Sōma grinned at me as our gazes met. I could see a variety of ingredients strewn around, while Sōma was working on something, which I could only assume is practice for tomorrow. I looked at him with a disapproving frown.

"Sōma-kun, I thought I told you that you need to try and go to sleep." I chided, crossing my arms, and waiting for a response. I got a small sigh, a smile accompanying it.

"Yeah, I know. But the regiment is tomorrow. I just wanted to get a few things nailed down before it starts." While I wanted to commend his efforts, I knew that forgoing sleep would hurt him. But, I can't argue with his results despite running on so little sleep. I had no doubt that despite that, he would do brilliantly during the regiment.

Even with that knowledge, however, it still didn't leave me satisfied. I knew the other reason that Sōma was so hesitant to go to sleep, and it still left me worried. Sōma has asked me a few times after that night to help cope with his fears, and each time, I've been happy to oblige. Seeing my normally unshaken friend in a vulnerable position was both comforting and unnerving. I did my best to just be there for him while he tried to sleep, threading my hands through his hair as he rested on my shoulder and after some effort, my lap.

Completely platonically, of course. I was ready to do a lot to help ease Sōma's worries.

Despite these nights of comfort, he didn't come to me as often as I would have liked. It might just be because he doesn't need as much help as I thought, but a small part of my brain was telling me that it was him trying to retreat again. I did my best to quell that thought, but it still lingered. Hearing that he was going to stay up the night before the regiment brought that worry back, leading to me not fully believing his words.

I tried my best to not let my irritation show, only letting out a small sigh. "Alright then, Sōma-kun. Just… please try to get some sleep before tomorrow. We need you at 100%." As I began to turn around to go back to my room, I felt my arm being grabbed.

"Hold on." I turned my head to Sōma, prepared to glare at him (while ignoring the blush that wanted to form). But looking at his concerned face made that glare fade into a face mirroring his.

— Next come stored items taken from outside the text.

theorem execCollective_keeps {s0 : State} {n : Nat} {s : State}  (hkeep : Keeps s0 s) :
    Keeps.Outcome s0 (execCollective n s) := by
  unfold execCollective
  repeat' first
    | with_reducible assumption
    | extract_lets
    | intro _
    | with_reducible apply Keeps.next
    | with_reducible exact Keeps.fault
    | with_reducible exact Keeps.refused
    | with_reducible apply Keeps.ite_outcome
    | with_reducible apply Keeps.ite
    | with_reducible apply State.takeColl_keeps
    | (fail_if_no_progress (with_reducible apply Keeps.update; rfl; rfl; first | exact Nat.le_refl _ | exact Nat.le_succ _))
    | split

theorem execCollectiveStepWaitTimeout_keeps {s0 : State} {n : Nat} {s : State}  (hkeep : Keeps s0 s) :
    Keeps.Outcome s0 (execCollectiveStepWaitTimeout n s) := by
  unfold execCollectiveStepWaitTimeout
  repeat' first
    | with_reducible assumption
    | extract_lets
    | intro _
    | with_reducible apply Keeps.next
    | with_reducible exact Keeps.fault
    | with_reducible exact Keeps.refused
    | with_reducible apply Keeps.ite_outcome
    | with_reducible apply Keeps.ite
    | with_reducible apply State.collEnd_keeps
    | (fail_if_no_progress (with_reducible apply Keeps.update; rfl; rfl; first | exact Nat.le_refl _ | exact Nat.le_succ _))
    | split

theorem State.addSegment_keeps {s0 : State} {s : State} {e : Nat} {m : List Byte}  (hkeep : Keeps s0 s) :
    Keeps s0 (State.addSegment s e m) := by
  unfold State.addSegment
  repeat' first
    | with_reducible assumption
    | extract_lets
    | intro _
    | with_reducible apply Keeps.ite
    | with_reducible apply Keeps.ite_fst
    | with_reducible apply State.inc_keeps
    | with_reducible apply State.progress_keeps
    | with_reducible apply State.setInst_keeps
    | (fail_if_no_progress (with_reducible apply Keeps.update; rfl; rfl; first | exact Nat.le_refl _ | exact Nat.le_succ _))
    | split

theorem execLateSeg_keeps {s0 : State} {n : PortNo} {s : State}  (hkeep : Keeps s0 s) :
    Keeps.Outcome s0 (execLateSeg n s) := by
  unfold execLateSeg
  repeat' first
    | with_reducible assumption
    | extract_lets
    | intro _
    | with_reducible apply Keeps.next
    | with_reducible exact Keeps.fault
    | with_reducible exact Keeps.refused
    | with_reducible apply Keeps.ite_outcome
    | with_reducible apply Keeps.ite
    | with_reducible apply State.inc_keeps
    | with_reducible apply State.receive_keeps
    | with_reducible apply State.keepLate_keeps
    | with_reducible apply State.openLedger_keeps
    | (fail_if_no_progress (with_reducible apply Keeps.update; rfl; rfl; first | exact Nat.le_refl _ | exact Nat.le_succ _))
    | split

theorem execLedgerSeg_keeps {s0 : State} {n : PortNo} {s : State}  (hkeep : Keeps s0 s) :
    Keeps.Outcome s0 (execLedgerSeg n s) := by
  unfold execLedgerSeg
  repeat' first
    | with_reducible assumption
    | extract_lets
    | intro _
    | with_reducible apply Keeps.next
    | with_reducible exact Keeps.fault
    | with_reducible exact Keeps.refused
    | with_reducible apply Keeps.ite_outcome
    | with_reducible apply Keeps.ite
    | with_reducible apply State.inc_keeps
    | with_reducible apply State.whenFree_keeps
    | with_reducible apply State.receive_keeps
    | with_reducible apply State.takeLedger_keeps
    | (fail_if_no_progress (with_reducible apply Keeps.update; rfl; rfl; first | exact Nat.le_refl _ | exact Nat.le_succ _))
    | split

theorem State.releaseHeld_keeps {s0 : State} {s : State} {e : Nat}  (hkeep : Keeps s0 s) :
    Keeps s0 (State.releaseHeld s e) := by
  unfold State.releaseHeld
  repeat' first
    | with_reducible assumption
    | extract_lets
    | intro _
    | with_reducible apply Keeps.ite
    | with_reducible apply Keeps.ite_fst
    | with_reducible apply State.freeSlots_keeps
    | with_reducible apply State.pump_keeps
    | with_reducible apply State.addSegment_keeps
    | with_reducible apply Keeps.foldl
    | with_reducible apply Keeps.foldl_fst
    | (fail_if_no_progress (with_reducible apply Keeps.update; rfl; rfl; first | exact Nat.le_refl _ | exact Nat.le_succ _))

theorem State.openNext_keeps {s0 : State} {fuel : Nat} {s : State} {e : Nat}  (hkeep : Keeps s0 s) :
    Keeps s0 (State.openNext fuel s e) := by
  induction fuel generalizing s e with
  | zero =>
   unfold State.openNext
   first | exact hkeep | (with_reducible apply State.setArrayRun_keeps; exact hkeep)
  | succ k ih =>
   unfold State.openNext
   repeat' first
    | with_reducible assumption
    | with_reducible apply ih
    | extract_lets
    | intro _
    | with_reducible apply Keeps.ite
    | with_reducible apply State.contribute_keeps
    | with_reducible apply State.meet_keeps
    | with_reducible apply State.releaseHeld_keeps
    | with_reducible apply State.setInst_keeps
    | with_reducible apply Keeps.foldl
    | (fail_if_no_progress (with_reducible apply Keeps.update; rfl; rfl; first | exact Nat.le_refl _ | exact Nat.le_succ _))
    | split

theorem State.advanceInst_keeps {s0 : State} {s : State} {e : Nat}  (hkeep : Keeps s0 s) :
    Keeps s0 (State.advanceInst s e) := by
  unfold State.advanceInst
  repeat' first
    | with_reducible assumption
    | extract_lets
    | intro _
    | with_reducible apply Keeps.ite
    | with_reducible apply State.openNext_keeps

theorem State.advanceIfDue_keeps {s0 : State} {s : State} {e : Nat}  (hkeep : Keeps s0 s) :
    Keeps s0 (State.advanceIfDue s e) := by
  unfold State.advanceIfDue
  repeat' first
    | with_reducible assumption
    | extract_lets
    | intro _
    | with_reducible apply Keeps.ite
    | with_reducible apply State.advanceInst_keeps

theorem State.takeSeg_keeps {s0 : State} {s : State} {n : Nat} {m : List Byte}  (hkeep : Keeps s0 s) :
    Keeps s0 (State.takeSeg s n m) := by
  unfold State.takeSeg
  repeat' first
    | with_reducible assumption
    | extract_lets
    | intro _
    | with_reducible apply Keeps.ite
    | with_reducible apply State.inc_keeps
    | with_reducible apply State.freeSlots_keeps
    | with_reducible apply State.addSegment_keeps
    | with_reducible apply State.advanceIfDue_keeps
    | (fail_if_no_progress (with_reducible apply Keeps.update; rfl; rfl; first | exact Nat.le_refl _ | exact Nat.le_succ _))

theorem State.receiveSeg_keeps {s0 : State} {s : State} {n : Nat} {op : Nat}  (hkeep : Keeps s0 s) :
    Keeps s0 (State.receiveSeg s n op) := by
  unfold State.receiveSeg
  repeat' first
    | with_reducible assumption
    | extract_lets
    | intro _
    | with_reducible apply Keeps.ite
    | with_reducible apply State.dropMsg_keeps
    | with_reducible apply State.freeSlots_keeps
    | with_reducible apply State.pump_keeps
    | with_reducible apply State.setPort_keeps
    | with_reducible apply State.takeSeg_keeps
    | (fail_if_no_progress (with_reducible apply Keeps.update; rfl; rfl; first | exact Nat.le_refl _ | exact Nat.le_succ _))
    | split

theorem State.segFree_keeps {s0 : State} {s : State} {n : Nat} {op : Nat}  (hkeep : Keeps s0 s) :
    Keeps s0 (State.segFree s n op) := by
  unfold State.segFree
  repeat' first
    | with_reducible assumption
    | extract_lets
    | intro _
    | with_reducible apply Keeps.ite
    | with_reducible apply State.whenFree_keeps
    | with_reducible apply State.receiveSeg_keeps
    | (fail_if_no_progress (with_reducible apply Keeps.update; rfl; rfl; first | exact Nat.le_refl _ | exact Nat.le_succ _))
    | split

theorem execContrib_keeps {s0 : State} {n : PortNo} {s : State}  (hkeep : Keeps s0 s) :
    Keeps.Outcome s0 (execContrib n s) := by
  unfold execContrib
  repeat' first
    | with_reducible assumption
    | extract_lets
    | intro _
    | with_reducible apply Keeps.next
    | with_reducible exact Keeps.fault
    | with_reducible exact Keeps.refused
    | with_reducible apply Keeps.ite_outcome
    | with_reducible apply Keeps.ite
    | with_reducible apply State.segFree_keeps

theorem execResultSeg_keeps {s0 : State} {n : PortNo} {s : State}  (hkeep : Keeps s0 s) :
    Keeps.Outcome s0 (execResultSeg n s) := by
  unfold execResultSeg
  repeat' first
    | with_reducible assumption
    | extract_lets
    | intro _
    | with_reducible apply Keeps.next
    | with_reducible exact Keeps.fault
    | with_reducible exact Keeps.refused
    | with_reducible apply Keeps.ite_outcome
    | with_reducible apply Keeps.ite
    | with_reducible apply State.segFree_keeps

theorem State.timeLedger_keeps {s0 : State} {s : State} {e : Nat} {step : Nat}  (hkeep : Keeps s0 s) :
    Keeps s0 (State.timeLedger s e step) := by
  unfold State.timeLedger
  repeat' first
    | with_reducible assumption
    | extract_lets
    | intro _
    | with_reducible apply Keeps.ite
    | with_reducible apply State.whenSome_keeps
    | with_reducible apply State.openLedger_keeps
    | with_reducible apply State.setLedger_keeps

"What's up? Can't have you be mad at me either tomorrow." He said jokingly, making my frown turn up. "Just stay for a bit, we can talk about it while I do some cooking. I'll just make one thing, then I'll go to sleep, just for you." Heeding his words (with a small blush at his teasing), I nodded and directed my head at his hand gripping my wrist. A sound of realization, and he quickly let go, freeing my arm again. I nodded in thanks, and sat at a chair close to the cooking island. Sōma went back to preparing a quick noodle dish.

Instead of getting straight to the point, I chose to just look at his actions again. His movement in the kitchen was so fluid yet energetic, that I started smiling. I know that the next few days wouldn't help with Sōma's lack of sleep, as we needed to prioritize strategies instead. I knew that he would pull through; it always seemed to work out for him.

I heard a chuckle coming from Sōma, snapping me out of my thoughts. "Can't keep your eyes off me, can ya?" He said with a wide smirk, causing me to blush again and shake my head.

"N-no! I definitely can!" Deciding to turn my head away from him, I put a hand on my cheek, preparing to address my worries. "… I just noticed that you seem to be doing well." My statement was met with a small smile. Admittedly, I really enjoy seeing Sōma with a small smile, opposed to his usual grins. It just meant less teasing from him.

"Yeah. I've actually been able to sleep decently now." A small smirk again. "You've helped a bunch, Erina."

Ignoring what that statement did for my heart rate, it did quiet down that thought of Sōma retreating a bit. I was a bit shocked that it felt like he could read my mind and know what was worrying me. "W-well, I'm happy, I guess…" I said a bit embarrassed, while he laughed again. A silence fell again of Sōma cooking while I was watching. It was comfortable.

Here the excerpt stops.